■ **ACTION ITEM**:
Repeat exactly the lines of the entries below from the one with "s.arg0 := rfl" through the one with "s.arg1 := rfl", both ends included, and nothing else.

──────── SUPPLIED DATA

/-! `setFields` (rule R111) -/

@[simp] theorem State.setFields_arg0 (s : State) (l : LinearAddress) : (s.setFields l).arg0 = s.arg0 := rfl
@[simp] theorem State.setFields_arg1 (s : State) (l : LinearAddress) : (s.setFields l).arg1 = s.arg1 := rfl
@[simp] theorem State.setFields_arg2 (s : State) (l : LinearAddress) : (s.setFields l).arg2 = s.arg2 := rfl
@[simp] theorem State.setFields_arg3 (s : State) (l : LinearAddress) : (s.setFields l).arg3 = s.arg3 := rfl
@[simp] theorem State.setFields_res0 (s : State) (l : LinearAddress) : (s.setFields l).res0 = l.i4.setWidth 64 := rfl
@[simp] theorem State.setFields_res1 (s : State) (l : LinearAddress) : (s.setFields l).res1 = l.i3.setWidth 64 := rfl
@[simp] theorem State.setFields_res2 (s : State) (l : LinearAddress) : (s.setFields l).res2 = l.i2.setWidth 64 := rfl
@[simp] theorem State.setFields_res3 (s : State) (l : LinearAddress) : (s.setFields l).res3 = l.i1.setWidth 64 := rfl
@[simp] theorem State.setFields_res4 (s : State) (l : LinearAddress) : (s.setFields l).res4 = l.off.setWidth 64 := rfl
@[simp] theorem State.setFields_phase (s : State) (l : LinearAddress) : (s.setFields l).phase = s.phase := rfl
@[simp] theorem State.setFields_faulted (s : State) (l : LinearAddress) : (s.setFields l).faulted = s.faulted := rfl
@[simp] theorem State.setFields_fcode (s : State) (l : LinearAddress) : (s.setFields l).fcode = s.fcode := rfl
@[simp] theorem State.setFields_fopc (s : State) (l : LinearAddress) : (s.setFields l).fopc = s.fopc := rfl
@[simp] theorem State.setFields_finfo (s : State) (l : LinearAddress) : (s.setFields l).finfo = s.finfo := rfl
@[simp] theorem State.setFields_allocs (s : State) (l : LinearAddress) : (s.setFields l).allocs = s.allocs := rfl
@[simp] theorem State.setFields_cr3out (s : State) (l : LinearAddress) : (s.setFields l).cr3out = s.cr3out := rfl
@[simp] theorem State.setFields_seq (s : State) (l : LinearAddress) : (s.setFields l).seq = s.seq := rfl
@[simp] theorem State.setFields_mem (s : State) (l : LinearAddress) : (s.setFields l).mem = s.mem := rfl
@[simp] theorem State.setFields_pagingReg (s : State) (l : LinearAddress) : (s.setFields l).pagingReg = s.pagingReg := rfl
@[simp] theorem State.setFields_granted (s : State) (l : LinearAddress) : (s.setFields l).granted = s.granted := rfl
@[simp] theorem State.setFields_answers (s : State) (l : LinearAddress) : (s.setFields l).answers = s.answers := rfl
@[simp] theorem State.setFields_orphan (s : State) (l : LinearAddress) : (s.setFields l).orphan = s.orphan := rfl
@[simp] theorem State.setFields_inputs (s : State) (l : LinearAddress) : (s.setFields l).inputs = s.inputs := rfl
@[simp] theorem State.setFields_hostData (s : State) (l : LinearAddress) : (s.setFields l).hostData = s.hostData := rfl
@[simp] theorem State.setFields_cfg (s : State) (l : LinearAddress) : (s.setFields l).cfg = s.cfg := rfl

────────────────

■ **ANSWER SECTION**:
@[simp] theorem State.setFields_arg0 (s : State) (l : LinearAddress) : (s.setFields l).arg0 = s.arg0 := rfl
@[simp] theorem State.setFields_arg1 (s : State) (l : LinearAddress) : (s.setFields l).arg1 = s.arg1 := rfl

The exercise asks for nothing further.